Disabling interrupt remapping seems to cause 50% drop in ethernet speed (v3.10)

From: Linda Walsh
Date: Sun Jul 07 2013 - 17:58:42 EST


There seems to be a new check :


Comments

Neil Horman <mailto:nhorman@xxxxxxxxxxxxx> - April 15, 2013, 4:28 p.m.

A few years back intel published a spec update:
http://www.intel.com/content/dam/doc/specification-update/5520-and-5500-chipset-ioh-specification-update.pdf

For the 5520 and 5500 chipsets which contained an errata (specificially errata
53), which noted that these chipsets can't properly do interrupt remapping, and
as a result the recommend that interrupt remapping be disabled in bios. While
many vendors have a bios update to do exactly that, not all do, and of course
not all users update their bios to a level that corrects the problem. As a
result, occasionally interrupts can arrive at a cpu even after affinity for that
interrupt has be moved, leading to lost or spurrious interrupts (usually
characterized by the message:
kernel: do_IRQ: 7.71 No irq handler for vector (irq -1)

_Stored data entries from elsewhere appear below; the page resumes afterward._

/-- `FAB_RT_B` (R447). -/
abbrev Reg.FAB_RT_B (i : Nat) : Nat := 0x2C00 + 0x4 * i

/-- `XLT_INV_CTL` (R448). -/
abbrev Reg.XLT_INV_CTL : Nat := 0x3000

/-- `XLT_INV_STATUS` (R448). -/
abbrev Reg.XLT_INV_STATUS : Nat := 0x3004

/-- `XLT_INV_ADDR` (R448). -/
abbrev Reg.XLT_INV_ADDR : Nat := 0x3008

/-- `XLT_INV_LEN` (R448). -/
abbrev Reg.XLT_INV_LEN : Nat := 0x3010

/-- `XLT_STATUS` (R448). -/
abbrev Reg.XLT_STATUS : Nat := 0x3018

/-- `XLT_FAULT_STATUS` (R448). -/
abbrev Reg.XLT_FAULT_STATUS : Nat := 0x301C

/-- `XLT_FAULT_VA` (R448). -/
abbrev Reg.XLT_FAULT_VA : Nat := 0x3020

/-- `XLT_FAULT_INFO` (R448). -/
abbrev Reg.XLT_FAULT_INFO : Nat := 0x3028

/-- `XLT_BAD_ENTRY_CNT` (R448). -/
abbrev Reg.XLT_BAD_ENTRY_CNT : Nat := 0x3030

/-- `XLT_WALK_ERR_CNT` (R448). -/
abbrev Reg.XLT_WALK_ERR_CNT : Nat := 0x3034

/-- `XLT_FAULT_CNT` (R448). -/
abbrev Reg.XLT_FAULT_CNT : Nat := 0x3038

/-- `XLT_PF_CNT` (R448). -/
abbrev Reg.XLT_PF_CNT : Nat := 0x303C

/-- `XLT_PF_HIT_CNT` (R448). -/
abbrev Reg.XLT_PF_HIT_CNT : Nat := 0x3040

/-- `XLT_DIR_BASE` (R448). -/
abbrev Reg.XLT_DIR_BASE (i : Nat) : Nat := 0x3200 + 0x8 * i

/-- `XLT_WL_CFG` (R448). -/
abbrev Reg.XLT_WL_CFG (i : Nat) : Nat := 0x3400 + 0x8 * i

/-- `IMP_PIPE_RSV` (R449). -/
abbrev Reg.IMP_PIPE_RSV : Nat := 0x4000

/-- `IMP_PIPE_BUSY` (R449). -/
abbrev Reg.IMP_PIPE_BUSY : Nat := 0x4004

/-- `IMP_CHAIN_CTL` (R449). -/
abbrev Reg.IMP_CHAIN_CTL : Nat := 0x4008

/-- `IMP_CHAIN_STATUS` (R449). -/
abbrev Reg.IMP_CHAIN_STATUS : Nat := 0x400C

/-- `IMP_CHAIN_BASE` (R449). -/
abbrev Reg.IMP_CHAIN_BASE : Nat := 0x4010

/-- `IMP_CHAIN_VALID_LO` (R449). -/
abbrev Reg.IMP_CHAIN_VALID_LO : Nat := 0x4018

/-- `IMP_CHAIN_VALID_HI` (R449). -/
abbrev Reg.IMP_CHAIN_VALID_HI : Nat := 0x401C

/-- `IMP_PIPE_FLAGS` (R449). -/
abbrev Reg.IMP_PIPE_FLAGS : Nat := 0x4020

/-- `IMP_EXIT_STATUS` (R449). -/
abbrev Reg.IMP_EXIT_STATUS : Nat := 0x4028

/-- `IMP_EXIT_CNT` (R449). -/
abbrev Reg.IMP_EXIT_CNT : Nat := 0x4030

/-- `IMP_POISON_CNT` (R449). -/
abbrev Reg.IMP_POISON_CNT : Nat := 0x4034

/-- `IMP_PIPE_FLAG_SRC` (R449). -/
abbrev Reg.IMP_PIPE_FLAG_SRC (i : Nat) : Nat := 0x4040 + 0x4 * i

/-- `SEC_PART_CTL` (R449). -/
abbrev Reg.SEC_PART_CTL : Nat := 0x5000

/-- `SEC_PART_STATUS` (R449). -/
abbrev Reg.SEC_PART_STATUS : Nat := 0x5004

/-- `SEC_PART_KEY` (R449). -/
abbrev Reg.SEC_PART_KEY : Nat := 0x5008

/-- `SEC_PKEY_QUAR` (R449). -/
abbrev Reg.SEC_PKEY_QUAR : Nat := 0x500C

/-- `SEC_PART_OWNER` (R449). -/
abbrev Reg.SEC_PART_OWNER (i : Nat) : Nat := 0x5010 + 0x4 * i

/-- `SEC_CMD_CTL` (R449). -/
abbrev Reg.SEC_CMD_CTL : Nat := 0x5040

/-- `SEC_CMD_STATUS` (R449). -/
abbrev Reg.SEC_CMD_STATUS : Nat := 0x5044

/-- `SEC_CMD_BASE` (R449). -/
abbrev Reg.SEC_CMD_BASE : Nat := 0x5048

/-- `SEC_CHAN_SEL` (R449). -/
abbrev Reg.SEC_CHAN_SEL : Nat := 0x5050

/-- `SEC_CHAN_STATE` (R449). -/
abbrev Reg.SEC_CHAN_STATE : Nat := 0x5054

/-- `SEC_SCRUB_CTL` (R449). -/
abbrev Reg.SEC_SCRUB_CTL : Nat := 0x5058

/-- `SEC_SCRUB_STATUS` (R449). -/
abbrev Reg.SEC_SCRUB_STATUS : Nat := 0x505C

/-- `SEC_DBG_STATUS` (R449). -/
abbrev Reg.SEC_DBG_STATUS : Nat := 0x5060

/-- `SEC_AUTH_FAIL_INFO` (R449). -/
abbrev Reg.SEC_AUTH_FAIL_INFO : Nat := 0x5064

/-- `SEC_REPLAY_DROP_CNT` (R449). -/
abbrev Reg.SEC_REPLAY_DROP_CNT : Nat := 0x5070

/-- `SEC_AUTH_FAIL_CNT` (R449). -/
abbrev Reg.SEC_AUTH_FAIL_CNT : Nat := 0x5074

/-- `SEC_SEAL_THROTTLE_CNT` (R449). -/
abbrev Reg.SEC_SEAL_THROTTLE_CNT : Nat := 0x5078

/-- `MGT_SLEEP_CTL` (R450). -/
abbrev Reg.MGT_SLEEP_CTL : Nat := 0x6000

/-- `MGT_MARGIN_CTL` (R450). -/
abbrev Reg.MGT_MARGIN_CTL : Nat := 0x6008

/-- `MGT_STEER_CTL` (R450). -/
abbrev Reg.MGT_STEER_CTL : Nat := 0x600C

/-- `MGT_STEER_STATUS` (R450). -/
abbrev Reg.MGT_STEER_STATUS : Nat := 0x6010

/-- `MGT_CAL_CTL` (R450). -/
abbrev Reg.MGT_CAL_CTL : Nat := 0x6018

/-- `MGT_CAL_STATUS` (R450). -/
abbrev Reg.MGT_CAL_STATUS : Nat := 0x601C

/-- `MGT_CAL_BASE` (R450). -/
abbrev Reg.MGT_CAL_BASE : Nat := 0x6020

/-- `MGT_THERM_CTL` (R450). -/
abbrev Reg.MGT_THERM_CTL : Nat := 0x6028

/-- `MGT_WDT_CTL` (R450). -/
abbrev Reg.MGT_WDT_CTL : Nat := 0x602C

/-- `MGT_EVT_CTL` (R450). -/
abbrev Reg.MGT_EVT_CTL : Nat := 0x6030

/-- `MGT_EVT_STATUS` (R450). -/
abbrev Reg.MGT_EVT_STATUS : Nat := 0x6034

/-- `MGT_EVT_BASE` (R450). -/
abbrev Reg.MGT_EVT_BASE : Nat := 0x6038

/-- `MGT_EVT_PROD` (R450). -/
abbrev Reg.MGT_EVT_PROD : Nat := 0x6040

/-- `MGT_EVT_CONS` (R450). -/
abbrev Reg.MGT_EVT_CONS : Nat := 0x6044

/-- `MGT_EVT_LOST` (R450). -/
abbrev Reg.MGT_EVT_LOST : Nat := 0x6048

/-- `MGT_RELAY_CTL` (R450). -/
abbrev Reg.MGT_RELAY_CTL : Nat := 0x604C

/-- `MGT_FW_CTL` (R450). -/
abbrev Reg.MGT_FW_CTL : Nat := 0x6050

/-- `MGT_FW_STATUS` (R450). -/
abbrev Reg.MGT_FW_STATUS : Nat := 0x6054

/-- `MGT_FW_BASE` (R450). -/
abbrev Reg.MGT_FW_BASE : Nat := 0x6060

/-- `MGT_FW_LEN` (R450). -/
abbrev Reg.MGT_FW_LEN : Nat := 0x6068

/-- `MGT_TIME` (R450). -/
abbrev Reg.MGT_TIME : Nat := 0x6070

/-- `Q_CTL` (R451). -/
abbrev Reg.Q_CTL (i : Nat) : Nat := 0x8000 + 0x200 * i

/-- `Q_STATUS` (R451). -/
abbrev Reg.Q_STATUS (i : Nat) : Nat := 0x8004 + 0x200 * i

/-- `Q_RING_BASE` (R451). -/
abbrev Reg.Q_RING_BASE (i : Nat) : Nat := 0x8008 + 0x200 * i

/-- `Q_RING_SIZE` (R451). -/
abbrev Reg.Q_RING_SIZE (i : Nat) : Nat := 0x8010 + 0x200 * i

/-- `Q_CR_BASE` (R451). -/
abbrev Reg.Q_CR_BASE (i : Nat) : Nat := 0x8018 + 0x200 * i

/-- `Q_CR_SIZE` (R451). -/
abbrev Reg.Q_CR_SIZE (i : Nat) : Nat := 0x8020 + 0x200 * i

/-- `Q_HEAD` (R451). -/
abbrev Reg.Q_HEAD (i : Nat) : Nat := 0x8024 + 0x200 * i

/-- `Q_CR_TAIL` (R451). -/
abbrev Reg.Q_CR_TAIL (i : Nat) : Nat := 0x8028 + 0x200 * i

/-- `Q_ARR_LOST_CNT` (R451). -/
abbrev Reg.Q_ARR_LOST_CNT (i : Nat) : Nat := 0x802C + 0x200 * i

/-- `LNK_CTL` (R452). -/
abbrev Reg.LNK_CTL (i : Nat) : Nat := 0x40000 + 0x1000 * i

/-- `LNK_STATUS` (R452). -/
abbrev Reg.LNK_STATUS (i : Nat) : Nat := 0x40004 + 0x1000 * i

/-- `LNK_SLEEP_CFG` (R452). -/
abbrev Reg.LNK_SLEEP_CFG (i : Nat) : Nat := 0x40008 + 0x1000 * i

/-- `LNK_ACK_TMO` (R452). -/
abbrev Reg.LNK_ACK_TMO (i : Nat) : Nat := 0x4000C + 0x1000 * i

/-- `LNK_CREDIT_TMO` (R452). -/
abbrev Reg.LNK_CREDIT_TMO (i : Nat) : Nat := 0x40010 + 0x1000 * i

/-- `LNK_PRIME_STATUS` (R452). -/
abbrev Reg.LNK_PRIME_STATUS (i : Nat) : Nat := 0x40014 + 0x1000 * i

/-- `LNK_SKEW` (R452). -/
abbrev Reg.LNK_SKEW (i : Nat) : Nat := 0x40018 + 0x1000 * i

/-- `LNK_FEC_CW` (R452). -/
abbrev Reg.LNK_FEC_CW (i : Nat) : Nat := 0x40020 + 0x1000 * i

/-- `LNK_FEC_CORR_CW` (R452). -/
abbrev Reg.LNK_FEC_CORR_CW (i : Nat) : Nat := 0x40028 + 0x1000 * i

/-- `LNK_FEC_CORR_SYM` (R452). -/
abbrev Reg.LNK_FEC_CORR_SYM (i : Nat) : Nat := 0x40030 + 0x1000 * i

/-- `LNK_FEC_UNCORR_CW` (R452). -/
abbrev Reg.LNK_FEC_UNCORR_CW (i : Nat) : Nat := 0x40038 + 0x1000 * i

/-- `LNK_REPLAY_CNT` (R452). -/
abbrev Reg.LNK_REPLAY_CNT (i : Nat) : Nat := 0x40040 + 0x1000 * i

/-- `LNK_RETRAIN_CNT` (R452). -/
abbrev Reg.LNK_RETRAIN_CNT (i : Nat) : Nat := 0x40044 + 0x1000 * i

/-- `LNK_RECOV_RESTART_CNT` (R452). -/
abbrev Reg.LNK_RECOV_RESTART_CNT (i : Nat) : Nat := 0x40048 + 0x1000 * i

/-- `LNK_AUDIT_ERR_CNT` (R452). -/
abbrev Reg.LNK_AUDIT_ERR_CNT (i : Nat) : Nat := 0x4004C + 0x1000 * i

/-- `LNK_CREDIT_STALL_CNT` (R452). -/
abbrev Reg.LNK_CREDIT_STALL_CNT (i : Nat) : Nat := 0x40050 + 0x1000 * i

/-- `LNK_SUMP_CNT` (R452). -/
abbrev Reg.LNK_SUMP_CNT (i : Nat) : Nat := 0x40054 + 0x1000 * i

/-- `LNK_ABORT_CNT` (R452). -/
abbrev Reg.LNK_ABORT_CNT (i : Nat) : Nat := 0x40058 + 0x1000 * i

/-- `LNK_PRIME_FAIL_CNT` (R452). -/
abbrev Reg.LNK_PRIME_FAIL_CNT (i : Nat) : Nat := 0x4005C + 0x1000 * i

/-- `LNK_DUTY_CTL` (R452). -/
abbrev Reg.LNK_DUTY_CTL (i : Nat) : Nat := 0x40060 + 0x1000 * i

/-- `LNK_FEC_HIST` (R452). -/
abbrev Reg.LNK_FEC_HIST (i j : Nat) : Nat := 0x40080 + 0x1000 * i + 0x4 * j

/-- `LANE_CTL` (R453). -/
abbrev Reg.LANE_CTL (i : Nat) : Nat := 0x80000 + 0x200 * i

/-- `LANE_STATUS` (R453). -/
abbrev Reg.LANE_STATUS (i : Nat) : Nat := 0x80004 + 0x200 * i

/-- `LANE_TX_FIR` (R453). -/
abbrev Reg.LANE_TX_FIR (i : Nat) : Nat := 0x80008 + 0x200 * i

/-- `LANE_LOS_CFG` (R453). -/
abbrev Reg.LANE_LOS_CFG (i : Nat) : Nat := 0x80010 + 0x200 * i

/-- `LANE_SQ_CTL` (R453). -/
abbrev Reg.LANE_SQ_CTL (i : Nat) : Nat := 0x80014 + 0x200 * i

/-- `LANE_PRBS_CTL` (R453). -/
abbrev Reg.LANE_PRBS_CTL (i : Nat) : Nat := 0x80018 + 0x200 * i

/-- `LANE_PRBS_STATUS` (R453). -/
abbrev Reg.LANE_PRBS_STATUS (i : Nat) : Nat := 0x8001C + 0x200 * i

/-- `LANE_PRBS_BITS` (R453). -/
abbrev Reg.LANE_PRBS_BITS (i : Nat) : Nat := 0x80020 + 0x200 * i

/-- `LANE_PRBS_ERR` (R453). -/
abbrev Reg.LANE_PRBS_ERR (i : Nat) : Nat := 0x80028 + 0x200 * i

/-- `LANE_PRBS_RELOCK` (R453). -/
abbrev Reg.LANE_PRBS_RELOCK (i : Nat) : Nat := 0x80030 + 0x200 * i

/-- `LANE_TEST` (R453). -/
abbrev Reg.LANE_TEST (i : Nat) : Nat := 0x80034 + 0x200 * i

/-- `LANE_TEST_STATUS` (R453). -/
abbrev Reg.LANE_TEST_STATUS (i : Nat) : Nat := 0x80038 + 0x200 * i

/-- `LANE_CAL_STATUS` (R453). -/
abbrev Reg.LANE_CAL_STATUS (i : Nat) : Nat := 0x8003C + 0x200 * i

/-- `LANE_MARGIN` (R453). -/
abbrev Reg.LANE_MARGIN (i : Nat) : Nat := 0x80040 + 0x200 * i

/-- The `GEN_` registers, in the order of the manual's table. -/
def regsGEN : List RegDesc := [
  ⟨0x0, 1, 0x100000, 1, 0x1000, 1, false, [⟨16, 16, .ro, 19254, 0, 65535⟩, ⟨0, 8, .ro, 176, 0, 255⟩]⟩,
  ⟨0x4, 1, 0x100000, 1, 0x1000, 1, false, [⟨0, 1, .rw, 0, 0, 1⟩]⟩,
  ⟨0x8, 1, 0x100000, 1, 0x1000, 1, false, [⟨0, 1, .w1c, 0, 0, 1⟩, ⟨1, 1, .w1c, 0, 0, 1⟩, ⟨2, 1, .w1c, 0, 0, 1⟩, ⟨3, 1, .ro, 1, 0, 1⟩, ⟨4, 1, .ro, 1, 0, 1⟩, ⟨5, 1, .ro, 0, 0, 1⟩]⟩,
  ⟨0x10, 1, 0x100000, 1, 0x1000, 1, false, [⟨0, 2, .wo, 0, 0, 3⟩]⟩,
  ⟨0x14, 1, 0x100000, 1, 0x1000, 1, false, [⟨0, 2, .ro, 0, 0, 3⟩, ⟨4, 4, .ro, 0, 0, 15⟩, ⟨16, 14, .ro, 0, 0, 16383⟩]⟩,
  ⟨0x18, 1, 0x100000, 1, 0x1000, 2, false, [⟨6, 42, .rw, 0, 0, 4398046511103⟩]⟩,
  ⟨0x20, 1, 0x100000, 1, 0x1000, 1, false, [⟨0, 32, .ro, 0, 0, 4294967295⟩]⟩,
  ⟨0x24, 1, 0x100000, 1, 0x1000, 1, true, [⟨0, 26, .rw, 100000, 1000, 60000000⟩]⟩,
  ⟨0x28, 1, 0x100000, 1, 0x1000, 1, true, [⟨0, 24, .rw, 10000, 100, 10000000⟩]⟩,
  ⟨0x30, 1, 0x100000, 1, 0x1000, 1, true, [⟨0, 12, .rw, 0, 0, 4095⟩, ⟨31, 1, .wo, 0, 0, 1⟩]⟩,
  ⟨0x34, 1, 0x100000, 1, 0x1000, 1, false, [⟨0, 32, .ro, 0, 0, 4294967295⟩]⟩,
  ⟨0x38, 1, 0x100000, 1, 0x1000, 1, false, [⟨0, 12, .ro, 0, 0, 4095⟩, ⟨16, 8, .ro, 0, 0, 255⟩, ⟨31, 1, .w1c, 0, 0, 1⟩]⟩,
  ⟨0x40, 1, 0x100000, 1, 0x1000, 2, true, [⟨12, 36, .rwo, 0, 0, 68719476735⟩]⟩,
  ⟨0x48, 1, 0x100000, 1, 0x1000, 2, true, [⟨12, 36, .rwo, 0, 0, 68719476735⟩]⟩,
  ⟨0x50, 1, 0x100000, 1, 0x1000, 1, true, [⟨0, 8, .rw, 0, 0, 255⟩, ⟨8, 3, .rw, 0, 0, 7⟩, ⟨12, 6, .rw, 0, 0, 63⟩, ⟨18, 7, .rw, 0, 0, 127⟩, ⟨31, 1, .wo, 0, 0, 1⟩]⟩,
  ⟨0x54, 1, 0x100000, 1, 0x1000, 1, false, [⟨0, 1, .w1c, 0, 0, 1⟩, ⟨1, 1, .ro, 0, 0, 1⟩, ⟨2, 1, .w1c, 0, 0, 1⟩]⟩,
  ⟨0x58, 1, 0x100000, 1, 0x1000, 2, true, [⟨0, 8, .rw, 0, 0, 255⟩, ⟨8, 8, .rw, 0, 0, 255⟩, ⟨16, 8, .rw, 0, 0, 255⟩, ⟨24, 8, .rw, 0, 0, 255⟩, ⟨32, 8, .rw, 0, 0, 255⟩, ⟨40, 8, .rw, 0, 0, 255⟩, ⟨48, 8, .rw, 0, 0, 255⟩, ⟨56, 8, .rw, 0, 0, 255⟩]⟩,
  ⟨0x60, 1, 0x100000, 1, 0x1000, 2, true, [⟨6, 42, .rw, 0, 0, 4398046511103⟩]⟩,
  ⟨0x68, 1, 0x100000, 1, 0x1000, 1, true, [⟨0, 10, .rw, 0, 0, 1023⟩, ⟨10, 11, .rw, 0, 0, 2047⟩, ⟨31, 1, .wo, 0, 0, 1⟩]⟩,
  ⟨0x6C, 1, 0x100000, 1, 0x1000, 1, false, [⟨0, 1, .ro, 0, 0, 1⟩, ⟨1, 1, .w1c, 0, 0, 1⟩, ⟨2, 1, .w1c, 0, 0, 1⟩, ⟨3, 1, .w1c, 0, 0, 1⟩]⟩,
  ⟨0x70, 1, 0x100000, 1, 0x1000, 2, true, [⟨3, 45, .rw, 0, 0, 35184372088831⟩]⟩,
  ⟨0x80, 1, 0x100000, 1, 0x1000, 1, false, [⟨0, 32, .ro, 0, 0, 4294967295⟩]⟩,
  ⟨0x84, 1, 0x100000, 1, 0x1000, 1, false, [⟨0, 32, .ro, 0, 0, 4294967295⟩]⟩,
  ⟨0x88, 1, 0x100000, 1, 0x1000, 1, false, [⟨0, 32, .ro, 0, 0, 4294967295⟩]⟩,
  ⟨0x8C, 1, 0x100000, 1, 0x1000, 1, false, [⟨0, 32, .ro, 0, 0, 4294967295⟩]⟩,
  ⟨0x90, 1, 0x100000, 1, 0x1000, 1, false, [⟨0, 32, .ro, 0, 0, 4294967295⟩]⟩,
  ⟨0x94, 1, 0x100000, 1, 0x1000, 1, false, [⟨0, 32, .ro, 0, 0, 4294967295⟩]⟩,
  ⟨0x98, 1, 0x100000, 1, 0x1000, 1, false, [⟨0, 32, .ro, 0, 0, 4294967295⟩]⟩,
  ⟨0x100, 1, 0x100000, 4, 0x20, 1, false, [⟨0, 32, .ro, 0, 0, 4294967295⟩]⟩,
  ⟨0x104, 1, 0x100000, 4, 0x20, 1, false, [⟨0, 32, .ro, 0, 0, 4294967295⟩]⟩,
  ⟨0x108, 1, 0x100000, 4, 0x20, 1, false, [⟨0, 32, .ro, 0, 0, 4294967295⟩]⟩,
  ⟨0x10C, 1, 0x100000, 4, 0x20, 2, false, [⟨0, 64, .ro, 0, 0, 18446744073709551615⟩]⟩,
  ⟨0x114, 1, 0x100000, 4, 0x20, 1, false, [⟨0, 1, .w1c, 0, 0, 1⟩]⟩,
  ⟨0x118, 1, 0x100000, 4, 0x20, 1, false, [⟨0, 32, .ro, 0, 0, 4294967295⟩]⟩]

There have been several incidents recently of people seeing this error, and
investigation has shown that they have system for which their BIOS level is such
that this feature was not properly turned off. As such, it would be good to
give them a reminder that their systems are vulnurable to this problem. For
details of those that reported the problem, please see:
https://bugzilla.redhat.com/show_bug.cgi?id=887006

Signed-off-by: Neil Horman <nhorman@xxxxxxxxxxxxx>
CC: Prarit Bhargava <prarit@xxxxxxxxxx>
CC: Don Zickus <dzickus@xxxxxxxxxx>
CC: Don Dutile <ddutile@xxxxxxxxxx>
CC: Bjorn Helgaas <bhelgaas@xxxxxxxxxx>
CC: Asit Mallick <asit.k.mallick@xxxxxxxxx>
CC: David Woodhouse <dwmw2@xxxxxxxxxxxxx>
CC: linux-pci@xxxxxxxxxxxxxxx
CC: Joerg Roedel <joro@xxxxxxxxxx>
CC: Konrad Rzeszutek Wilk <konrad.wilk@xxxxxxxxxx>
====================

That causes a >=50% drop in receive performance on
ethernet file transfers (with the linux machine being
receiving a file)... Sending doesn't appear to be affected.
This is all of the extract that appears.